Sunday 2 May 2010

Talking of Poetry... Ghazal 3

I started writing this after meeting with a small group of Quakers last week. I keep using the same form (roughly) - the Ghazal - as I used in the two previous poems I posted. Each couplet is supposed to stand alone as well as forming part of the whole - not sure I've really got this completely but anyway, I'd like to share it. The last couplet has this 'poet's voice' that comes in - I use an alias instead of my name - my 'takhallus' - I use Llew, the nickname of my maternal grandfather, the sort of family uberpoet!

Jane's rug!

Friends. When we sat together pleased to rest,
from listening our hearts pleased to rest.

Between us on the floor a woven rug,
where my eyes did linger seeking rest.

My thoughts wander the patterns on the rug,
unsettled, I find there's no place to rest.

Specular chemistry ignites the rug,
whose threads, fused, smoulder in their place of rest.

Between us, like some ancient test, this rug's
a whirlpool, dizzying the pace of rest.

I read the weaver's cosmic map, the rug
chaotic, helps me fly, to chase off rest.

Llew laughs: Such Grand Plans! laid out on a rug!
The whole universe in the face of rest.

4 comments:

Nadine Wills said...

I had to think about this poem for awhile before I could respond. I'm glad you're exploring them, they make me think and Google. They also make me curious about Jane's rug although I don't think that's the point really. I find my eyes trace the flowers perhaps in a similar way in Meeting. Using the ghazal opens up lots of food for thought on the connections between Quakerism and Sufism (sp?), mysticism and the potential for ecstastic experience in both the spiritual and everyday.

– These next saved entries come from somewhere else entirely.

-- ==== Sys2Proof/Machine/Release.lean ====
section
/-! DEFINITION. The release unit (chapter 5): presentation, the eligible list, selection, grant attempts, the
answers to a grant, JOB START, JOB END, LOGOUT and the expiries of the window and start timers. -/

namespace Sys2Proof.Machine

/-! ### Presentation (R81 to R84) -/

/-- The account of the printer's active job (R81 test 6). -/
def State.activeAccount (s : State) (p : PrinterNo) : Option AccountKey :=
  ((s.activeJob p).bind s.job).map (·.owner)

/-- Whether an account has a RELEASING session at another printer (R81 test 7). -/
def State.releasingElsewhere (s : State) (a : Account) (p : PrinterNo) : Bool :=
  match a.session with
  | some q => decide (q ≠ p) && (s.sessions.rd q).any (·.releasing)
  | none => false

/-- The tests of a presentation, in order: the reason of its refusal, or the account (Table 5.2). -/
def State.presentation (s : State) (p : PrinterNo) (e : Enrolled) (digest : Word32) : EndReason ⊕ Account :=
  if e.service ≠ .inService then .inl .outOfService
  else if !e.conditionsClear then .inl .printerStopped
  else match s.accountOfDigest digest with
    | none => .inl .unknownBadge
    | some a =>
      if a.barred then .inl .accountBarred
      else if !e.sharing.gives a.key.tenant then .inl .noAccess
      else if (s.activeAccount p).any (· ≠ a.key) then .inl .printerBusy
      else if s.releasingElsewhere a p then .inl .accountInSession
      else .inr a

/-- A refused presentation: END SESSION with the reason, and SHOW LIST for a standing SHOWING session (R82). -/
def State.refusePresentation (s : State) (p : PrinterNo) (reason : EndReason) : State :=
  let s1 := s.setEndSession p reason
  if (s.sessions.rd p).any (!·.releasing) then s1.setMark p .showList else s1

/-- A new session (R84). -/
def Session.fresh (key : AccountKey) (window : Nat) : Session :=
  ⟨false, key, Table.fill 8 none, [], some window, false, none⟩

/-- A new session opens at a printer (R84). -/
def State.openSession (s : State) (p : PrinterNo) (key : AccountKey) (window : Nat) : State :=
  ((s.setSession p (some (Session.fresh key window))).modAccount key
    fun a => { a with session := some p }).setMark p .showList

/-- A presentation by the session's own account (R83 case 3). -/
def State.refreshSession (s : State) (p : PrinterNo) (x : Session) (window : Nat) : State :=
  (s.setSession p (some (if x.releasing then { x with loggedOut := false }
    else { x with window := some window }))).setMark p .showList

/-- An accepted presentation (R83). -/
def State.acceptPresentation (s : State) (p : PrinterNo) (e : Enrolled) (a : Account) : State :=
  let s := match a.session with
    | some q => if q ≠ p then s.endSession q .moved else s
    | none => s
  match s.sessions.rd p with
  | some x =>
    if x.account = a.key then s.refreshSession p x e.descriptor.window
    else (s.endSession p .takenOver).openSession p a.key e.descriptor.window
  | none => s.openSession p a.key e.descriptor.window

/-- A PRESENT report, answered TAKEN whether it is refused or accepted (R81). -/
def takePresent (p : PrinterNo) (body : List Byte) (s : State) : State × ReportAnswer :=
  match s.enrolled p with
  | none => (s, .taken)
  | some e =>
    match s.presentation p e (u32 body 0) with
    | .inl reason => (s.refusePresentation p reason, .taken)
    | .inr a => (s.acceptPresentation p e a, .taken)

/-! ### The eligible list (R85) -/

/-- The tests of R85 on a record. -/
def State.qualifies (s : State) (p : PrinterNo) (e : Enrolled) (key : AccountKey) (n : RecordNo) : Bool :=
  match s.jobAt n with
  | some j =>
    decide (j.owner = key) && decide (j.state = .held) && !s.inRelease (s.handleOf n)
      && e.descriptor.fits j.large && (j.preferred.all (· = p))
  | none => false

/-- The handles of an eligible list, in submission order, at most 8 (R85). -/
def State.eligibleHandles (s : State) (p : PrinterNo) (e : Enrolled) (key : AccountKey) : List Handle :=
  ((s.submission.filter (s.qualifies p e key)).take 8).map s.handleOf

/-- The session's eligible list built afresh and its refusal note discarded, as a SHOW LIST frame is built
(R85). -/
def State.buildList (s : State) (p : PrinterNo) (e : Enrolled) (x : Session) : State :=
  let handles := s.eligibleHandles p e x.account
  s.setSession p (some { x with eligible := Table.tab fun i => handles[i.val]?, note := none })

/-- A position of a SHOW LIST frame: the job's tag and remaining sides (R85, R198). -/
def State.listEntry (s : State) (h : Option Handle) : Option (Nat × Nat) :=
  (h.bind s.job).map fun j => (j.tag, j.remainingMono + j.remainingColour)

/-! ### Grant attempts (R90, R91) -/

/-- A job dropped at the check, recorded in the refusal note (R90 case 2). -/
def State.noteRefusal (s : State) (p : PrinterNo) (reason : NoteReason) (tag : Nat) : State :=
  s.modSession p fun x => { x with note := some ⟨reason, tag, ((x.note.map (·.count)).getD 0) + 1⟩ }

/-- The handles of the release list taken from its head until one is granted or the list runs out (R90, R91). -/
def grantFrom (p : PrinterNo) (e : Enrolled) : List Handle → State → State
  | [], s => s.returnToShowing p
  | h :: rest, s =>
    let s := s.modSession p fun x => { x with release := rest }
    match s.job h with
    | none => grantFrom p e rest s
    | some j =>
      if j.state = .held then
        match s.checkGrant e j with
        | some (.inr est) => s.grant p e h j est
        | some (.inl reason) => grantFrom p e rest (s.noteRefusal p reason j.tag)
        | none => grantFrom p e rest s
      else grantFrom p e rest s

/-- A grant attempt, made when the printer and its session allow one (R90). -/
def State.grantAttempt (s : State) (p : PrinterNo) : State :=
  match s.enrolled p, s.sessions.rd p with
  | some e, some x =>
    if x.releasing && !x.release.isEmpty && decide (e.service = .inService) && e.conditionsClear
        && e.activeJob.isNone then grantFrom p e x.release s
    else s
  | _, _ => s

/-! ### Selection (R88) -/

/-- Whether the job at an eligible position may be chosen: it still qualifies by the tests of R85, and its
hold time has not run out at a minute mark already taken (R71, R72, R88; log 6). -/
def State.selectable (s : State) (p : PrinterNo) (e : Enrolled) (key : AccountKey) (h : Handle) : Bool :=
  match s.job h with
  | some j => s.qualifies p e key h.record && !j.expiryDue
  | none => false

/-- The positions that a SELECT body names, in position order (R198). -/
def selectedPositions (body : List Byte) : List (Fin 8) :=
  (List.finRange 8).filter fun k => decide (u8 body 1 ≠ 0) || (u8 body 0).testBit k.val

/-- The release list after handles have been appended to it one by one: a handle is passed over when it
stands in a release list already or may not be chosen, and none is appended beyond 8 (R88). -/
def State.appendChosen (s : State) (p : PrinterNo) (e : Enrolled) (key : AccountKey) :
    List Handle → List Handle → List Handle
  | [], release => release
  | h :: rest, release =>
    if release.length < 8 ∧ h ∉ release ∧ s.selectable p e key h then
      s.appendChosen p e key rest (release ++ [h])
    else s.appendChosen p e key rest release

/-- The release list that a SELECT leaves (R88). -/
def State.chosenList (s : State) (p : PrinterNo) (e : Enrolled) (x : Session) (body : List Byte) : List Handle :=
  s.appendChosen p e x.account ((selectedPositions body).filterMap x.eligible.rd) x.release

/-- A SELECT report (R88). -/
def takeSelect (p : PrinterNo) (body : List Byte) (s : State) : State × ReportAnswer :=
  match s.enrolled p, s.sessions.rd p with
  | some e, some x =>
    if x.releasing && x.loggedOut then (s, .stale .sessionEnded)
    else
      let release := s.chosenList p e x body
      if release.length = x.release.length then (s.setMark p .showList, .taken)
      else
        ((s.setSession p (some { x with releasing := true, window := none, release := release })).grantAttempt p,
          .taken)
  | _, _ => (s, .stale .sessionEnded)

/-! ### The answers to a grant (R93, R94) and the start of a job (R95, R96) -/

/-- The job of a handle when it is GRANTED at a printer, with its COLOUR-AS-MONO flag and start timer. -/
def State.grantedAt (s : State) (h : Handle) (p : PrinterNo) : Option (Job × Bool × Option Nat) :=
  match s.job h with
  | some j => match j.state with
    | .granted q cam timer => if q = p then some (j, cam, timer) else none
    | _ => none
  | none => none

/-- A re-hold that the release unit asks for: with the move, a REVOKE mark and the end of the session (R94,
R95, R99). -/
def State.releaseRehold (s : State) (h : Handle) (p : PrinterNo) (reason : EndReason) : State :=
  match s.rehold h p with
  | some s => (s.setMark p .revoke).endSession p reason
  | none => s

/-- An ACCEPTED grant starts the start timer, once (R93). -/
def State.grantAccepted (s : State) (h : Handle) (p : PrinterNo) : State :=
  match s.enrolled p, s.grantedAt h p with
  | some e, some (j, cam, none) =>
    s.setJob h.record { j with state := .granted p cam (some e.descriptor.startLimit) }
  | _, _ => s

/-- A REFUSED grant re-holds the job (R94). -/
def State.grantRefused (s : State) (h : Handle) (p : PrinterNo) : State :=
  match s.grantedAt h p with
  | some _ => s.releaseRehold h p .grantRefused
  | none => s

/-- The answer to a GRANT: ACCEPTED is a body of the one byte 01h, anything else is REFUSED (R27, R198). -/
def State.grantAnswered (s : State) (h : Handle) (p : PrinterNo) (body : List Byte) : State :=
  if body = [1] then s.grantAccepted h p else s.grantRefused h p

/-- The expiry of the start timer of the printer's active job (R95). -/
def State.startExpired (s : State) (p : PrinterNo) : State :=
  match s.activeJob p with
  | none => s
  | some h =>
    match s.grantedAt h p with
    | some (_, _, some 0) => s.releaseRehold h p .notStarted
    | _ => s

/-- A JOB START report naming the printer's active job (R65, R96). -/
def takeJobStart (p : PrinterNo) (body : List Byte) (s : State) : State × ReportAnswer :=
  let h := handleAt body 0
  match s.grantedAt h p with
  | some (j, cam, _) => (s.setJob h.record { j with state := .printing p cam }, .taken)
  | none => (s, .stale .notActive)

/-! ### The end of a job and of a session (R87, R97, R98) -/

/-- What the release unit does at the printer once its job has finished (R97). -/
def State.afterFinish (s : State) (p : PrinterNo) : State :=
  match s.enrolled p, s.sessions.rd p with
  | some e, some x =>
    if !x.releasing then s
    else if x.loggedOut then s.endSession p .sessionDone
    else if !e.conditionsClear then s.endSession p .printerStopped
    else if x.release.isEmpty then s.endSession p .sessionDone
    else s.grantAttempt p
  | _, _ => s

/-- The outcome a JOB END reports (Table 12.8). -/
def jobEndOutcome (x : Nat) : Option JobOutcome :=
  match x with
  | 1 => some .done
  | 2 => some .cancelled
  | _ => none

/-- A JOB END report naming the printer's active job (R67, R97). -/
def takeJobEnd (p : PrinterNo) (body : List Byte) (s : State) : State × ReportAnswer :=
  match jobEndOutcome (u8 body 2) with
  | none => (s, .stale .malformed)
  | some outcome =>
    match s.finish (handleAt body 0) p outcome with
    | some s => (s.afterFinish p, .taken)
    | none => (s, .stale .notActive)

/-- A LOGOUT report (R98). -/
def takeLogout (p : PrinterNo) (_body : List Byte) (s : State) : State × ReportAnswer :=
  match s.sessions.rd p with
  | none => (s, .stale .sessionEnded)
  | some x =>
    if !x.releasing then (s.endSession p .loggedOut, .taken)
    else if x.loggedOut then (s, .stale .sessionEnded)
    else if (s.activeJob p).isNone then (s.endSession p .loggedOut, .taken)
    else
      ((s.setSession p (some { x with release := [], loggedOut := true, note := none })).setEndSession p
        .loggedOut, .taken)

/-- The expiry of the window timer of a SHOWING session (R87). -/
def State.windowExpired (s : State) (p : PrinterNo) : State :=
  match s.sessions.rd p with
  | some x => if !x.releasing && decide (x.window = some 0) then s.endSession p .timedOut else s
  | none => s

end Sys2Proof.Machine
end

Thanks for sharing this.

Friends of Abbeyfield Park said...

Thanks Nadine. It took me some time to decide to post this - while I like the poem in some way it also feels very contrived - however it does manage to carry something I felt strongly. It emerged from a long discussion about ideology I had early last week - I was thinking about ideology as the 'thing that knits us together' - a warp where we are the weft - a warp we can't do without. A warp that holds us together in human being. I had in my mind the (perhaps this is a sort of urban myth!) story whereby the weavers of eastern rugs always made one deliberate mistake in their design - as only God could be perfect. Anyhow thank for taking the time. T.

Nadine Wills said...

I rarely share what I write so understand the hesitation. But have wondered why write, if not to share? Why live, if not to engage? This is extrovert in me talking to the introvert. We'll see who wins. Grand Plans indeed.

I'm a big haiku lover and think all poetry is about contrivance and becoming fluent with new vocabularies that both constrain, make us feel awkward but then allow us to express new and different things as well.

Nice thought about that deliberate mistake...like Cohen's cracked bell. In Japanese culture and with the haiku, this is an artform/religion/highly ritualised practice as well and it intrigues me so much. The concept there is called wabi-sabi: http://en.wikipedia.org/wiki/Wabi-sabi

Anonymous said...

Thanks for posting this, Tim. I'm glad you decided to share it.